The `verifier_code` string becomes the body of a function that gets
`(solution_path, test_cases_path=None)`. Return a float, bool, or dict.
The wrapper handles the rest.

## Environments

### Built-in (24, ship with pip install)

**Coding (20):**
- Array/String: reverse_string, palindrome_check, anagram_check, max_subarray, rotate_array, remove_duplicates, valid_parentheses
- Hash Map: group_anagrams, longest_consecutive, top_k_frequent
- DP: climbing_stairs, coin_change, longest_common_subsequence, house_robber
- Graph/Tree: binary_search, merge_intervals, level_order_traversal
- Practical: fizzbuzz, roman_to_integer, matrix_spiral

**Computer-use (2):** file_organizer, cli_task

**Tool-use (2):** api_request, data_pipeline

Load by name:

```python
from deepgym import load_environment
env = load_environment('coin_change')
```

### Importable benchmarks

Run the import scripts to pull in standard benchmarks:

```bash
python scripts/import_humaneval.py      # 164 problems
python scripts/import_evalplus.py       # HumanEval+ (80x more tests) + MBPP+
python scripts/import_mbpp.py           # 500 problems
python scripts/import_bigcodebench.py   # 1,140 problems
```

After import, they're available through `load_environment()`.

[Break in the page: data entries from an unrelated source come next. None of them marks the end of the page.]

/-- Rows of the block at 0x4500_0000. -/
def regRows450 : List RegRow :=
  [ ⟨0x45000000, [], 0xFF, 0x0, 0x0, 0xFF, 0x0, 0x0, 0x0⟩ /- REC_FIRE -/
  , ⟨0x45000010, [(0x4, 4)], 0x80033FFF, 0x0, 0x20000, 0x0, 0x0, 0x80003FFF, 0x0⟩ /- REC_BUS_b -/
  , ⟨0x45000040, [(0x8, 8)], 0xB00000FF, 0x0, 0x0, 0x0, 0x0, 0xB00000FF, 0x0⟩ /- REC_LVL_k_CFG -/
  , ⟨0x45000044, [(0x8, 8)], 0xFFFFFFFF, 0x0, 0x0, 0x0, 0x0, 0xFFFFFFFF, 0x0⟩ /- REC_LVL_k_THRESH -/
  , ⟨0x45000100, [(0x4, 256)], 0xF707FFFF, 0x0, 0x0, 0x0, 0x0, 0xF707FFFF, 0xFFF⟩ /- REC_CH_c -/
  , ⟨0x45001000, [(0x100, 8)], 0x3, 0x0, 0x0, 0x3, 0x0, 0x0, 0x0⟩ /- REC_CAP_u_CTRL -/
  , ⟨0x45001004, [(0x100, 8)], 0xE7FF01FF, 0x0, 0x0, 0x0, 0x0, 0xE7FF01FF, 0x1⟩ /- REC_CAP_u_CFG -/
  , ⟨0x45001008, [(0x100, 8)], 0xFF, 0x0, 0x0, 0x0, 0x0, 0xFF, 0x0⟩ /- REC_CAP_u_FIRST -/
  , ⟨0x4500100C, [(0x100, 8)], 0x3FFFFFFF, 0x0, 0x0, 0x0, 0x0, 0x3FFFFFFF, 0x1E848⟩ /- REC_CAP_u_INTERVAL -/
  , ⟨0x45001010, [(0x100, 8)], 0xFFFFFF, 0x0, 0x0, 0x0, 0x0, 0xFFFFFF, 0x1⟩ /- REC_CAP_u_PRE -/
  , ⟨0x45001014, [(0x100, 8)], 0xFFFFFF, 0x0, 0x0, 0x0, 0x0, 0xFFFFFF, 0x1⟩ /- REC_CAP_u_POST -/
  , ⟨0x45001018, [(0x100, 8)], 0xFFFFFFFF, 0x0, 0x0, 0x0, 0x0, 0xFFFFFFFF, 0x0⟩ /- REC_CAP_u_BASE_LO -/
  , ⟨0x4500101C, [(0x100, 8)], 0x7, 0x0, 0x0, 0x0, 0x0, 0x7, 0x0⟩ /- REC_CAP_u_BASE_HI -/
  , ⟨0x45001020, [(0x100, 8)], 0x3F, 0x0, 0x0, 0x0, 0x0, 0x3F, 0x1⟩ /- REC_CAP_u_SLOTS -/
  , ⟨0x45001024, [(0x100, 8)], 0xFFFFFFFF, 0x0, 0x0, 0x0, 0x0, 0x0, 0x0⟩ /- REC_CAP_u_STRIDE -/
  , ⟨0x45001028, [(0x100, 8)], 0xFFF0FFF, 0x0, 0x0, 0x0, 0x0, 0xFFF0FFF, 0x0⟩ /- REC_CAP_u_TRIG_A -/
  , ⟨0x4500102C, [(0x100, 8)], 0xFFF0FFF, 0x0, 0x0, 0x0, 0x0, 0xFFF0FFF, 0x0⟩ /- REC_CAP_u_TRIG_B -/
  , ⟨0x45001030, [(0x100, 8)], 0xFFFFFFFF, 0x0, 0x0, 0x0, 0x0, 0xFFFFFFFF, 0x3E81000⟩ /- REC_CAP_u_HOLD -/
  , ⟨0x45001034, [(0x100, 8)], 0xFFFF, 0x0, 0x0, 0x0, 0x0, 0xFFFF, 0x82⟩ /- REC_CAP_u_CLOSE -/
  , ⟨0x45001038, [(0x100, 8)], 0x3, 0x3, 0x0, 0x0, 0x0, 0x0, 0x1⟩ /- REC_CAP_u_SERVICE -/
  , ⟨0x4500103C, [(0x100, 8)], 0xFFFFFFFF, 0xFFFFFFFF, 0x0, 0x0, 0x0, 0x0, 0x0⟩ /- REC_CAP_u_FIRE_AT_S -/
  , ⟨0x45001040, [(0x100, 8)], 0xBFFFFFFF, 0xBFFFFFFF, 0x0, 0x0, 0x0, 0x0, 0x0⟩ /- REC_CAP_u_FIRE_AT_NS -/
  , ⟨0x45001050, [(0x100, 8)], 0xE0701F07, 0x0, 0xE0000000, 0x0, 0x0, 0x0, 0x0⟩ /- REC_CAP_u_STATUS -/
  , ⟨0x45001054, [(0x100, 8)], 0xFFFFFFFF, 0x0, 0xFFFFFFFF, 0x0, 0x0, 0x0, 0x0⟩ /- REC_CAP_u_FULL -/
  , ⟨0x45001058, [(0x100, 8)], 0xFFFFFFFF, 0x0, 0x0, 0x0, 0x0, 0x0, 0x0⟩ /- REC_CAP_u_DEAD -/
  , ⟨0x4500105C, [(0x100, 8)], 0xFFFFFFFF, 0x0, 0x0, 0x0, 0x0, 0x0, 0x0⟩ /- REC_CAP_u_DEAD_TOTAL -/
  , ⟨0x45001060, [(0x100, 8)], 0xFFFFFFFF, 0x0, 0x0, 0x0, 0x0, 0x0, 0x0⟩ /- REC_CAP_u_COUNT -/
  , ⟨0x45001064, [(0x100, 8)], 0xFFFFFFFF, 0x0, 0x0, 0x0, 0x0, 0x0, 0x0⟩ /- REC_CAP_u_LATE -/
  ]

/-- Rows of the block at 0x4540_0000. -/
def regRows454 : List RegRow :=
  [ ⟨0x45400000, [(0x40, 2)], 0xE000EFFF, 0x0, 0x0, 0x0, 0x0, 0xC000EFFF, 0x1⟩ /- ETH_PORT_p_CFG -/
  , ⟨0x45400004, [(0x40, 2)], 0xFFFFFFFF, 0x0, 0x0, 0x0, 0x0, 0x0, 0x0⟩ /- ETH_PORT_p_PDELAY -/
  , ⟨0x45400008, [(0x40, 3)], 0xFFFFFFFF, 0x0, 0x0, 0x0, 0x0, 0x0, 0x0⟩ /- ETH_DROP_p -/
  , ⟨0x45400100, [], 0xC000FFFF, 0x0, 0x0, 0x0, 0x0, 0xC000FFFF, 0x800003E8⟩ /- ETH_TC_CFG -/
  , ⟨0x45400104, [], 0x801FFFFF, 0x0, 0x80000000, 0x0, 0x0, 0x0, 0x0⟩ /- ETH_TC_STATUS -/
  , ⟨0x45400110, [], 0xCF00FFFF, 0x0, 0x0, 0x0, 0x0, 0x0, 0x0⟩ /- ETH_TS_0 -/
  , ⟨0x45400114, [], 0xFFFFFFFF, 0x0, 0x0, 0x0, 0x0, 0x0, 0x0⟩ /- ETH_TS_1 -/
  , ⟨0x45400118, [], 0x3FFFFFFF, 0x0, 0x0, 0x0, 0x0, 0x0, 0x0⟩ /- ETH_TS_2 -/
  , ⟨0x4540011C, [], 0xFFFFFFFF, 0x0, 0x0, 0x0, 0x0, 0x0, 0x0⟩ /- ETH_TS_3 -/
  ]

/-- Rows of the block at 0x4580_0000. -/
def regRows458 : List RegRow :=
  [ ⟨0x45800000, [], 0x3, 0x0, 0x0, 0x3, 0x0, 0x0, 0x0⟩ /- TIME_CTRL -/
  , ⟨0x45800004, [], 0xF, 0x0, 0xE, 0x0, 0x0, 0x0, 0x0⟩ /- TIME_STATUS -/
  , ⟨0x45800008, [], 0x3FFFFFFF, 0x0, 0x0, 0x0, 0x0, 0x0, 0x0⟩ /- TIME_NS -/
  , ⟨0x4580000C, [], 0xFFFFFFFF, 0x0, 0x0, 0x0, 0x0, 0x0, 0x0⟩ /- TIME_S_LO -/
  , ⟨0x45800010, [], 0xFFFF, 0x0, 0x0, 0x0, 0x0, 0x0, 0x0⟩ /- TIME_S_HI -/
  , ⟨0x45800014, [], 0xFFFFFFFF, 0x0, 0x0, 0x0, 0x0, 0x0, 0x0⟩ /- TIME_FRAC -/
  , ⟨0x45800018, [], 0xF, 0xF, 0x0, 0x0, 0x0, 0x0, 0x8⟩ /- TIME_INC_NS -/
  , ⟨0x4580001C, [], 0xFFFFFFFF, 0xFFFFFFFF, 0x0, 0x0, 0x0, 0x0, 0x0⟩ /- TIME_INC_FRAC -/
  , ⟨0x45800020, [], 0xBFFFFFFF, 0xBFFFFFFF, 0x0, 0x0, 0x0, 0x0, 0x0⟩ /- TIME_ARG_NS -/
  , ⟨0x45800024, [], 0xFFFFFFFF, 0xFFFFFFFF, 0x0, 0x0, 0x0, 0x0, 0x0⟩ /- TIME_ARG_S_LO -/
  , ⟨0x45800028, [], 0xFFFF, 0xFFFF, 0x0, 0x0, 0x0, 0x0, 0x0⟩ /- TIME_ARG_S_HI -/
  , ⟨0x4580002C, [], 0xFFFFFFFF, 0x0, 0x0, 0x0, 0xFFFFFFFF, 0x0, 0x3E8⟩ /- TIME_JUMP_LIMIT -/
  , ⟨0x45800030, [], 0xFFFFFFFF, 0x0, 0x0, 0x0, 0x0, 0x0, 0x0⟩ /- TIME_STEP_COUNT -/
  ]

### Benchmark-backed special environments

These names resolve directly through `load_environment()` and use custom execution paths:

- `swebench_pro`: repo clone -> checkout -> patch apply -> test run -> score by pass fraction
- `terminal_bench_2`: execute terminal commands in a task sandbox -> verify expected output/state

`MixedEnvironment` lets you combine these with built-in or imported coding environments while keeping the same reward-function surface.

## Verifier protocol

Verifiers output JSON to stdout:

```json
{
  "schema_version": "1.0",
  "score": 0.85,
  "passed": true,
  "details": "12/14 tests passed",
  "cases": [
    {"id": "test_0", "passed": true, "score": 1.0, "input_summary": "coins=[1,2,5] amount=11"},
    {"id": "test_1", "passed": false, "score": 0.0, "error": "expected 3, got -1"}
  ],
  "seed": 42
}
```

The `cases` field is the interesting part -- it tells you exactly which tests
passed and failed, so your training loop gets a denser signal than just 0 or 1.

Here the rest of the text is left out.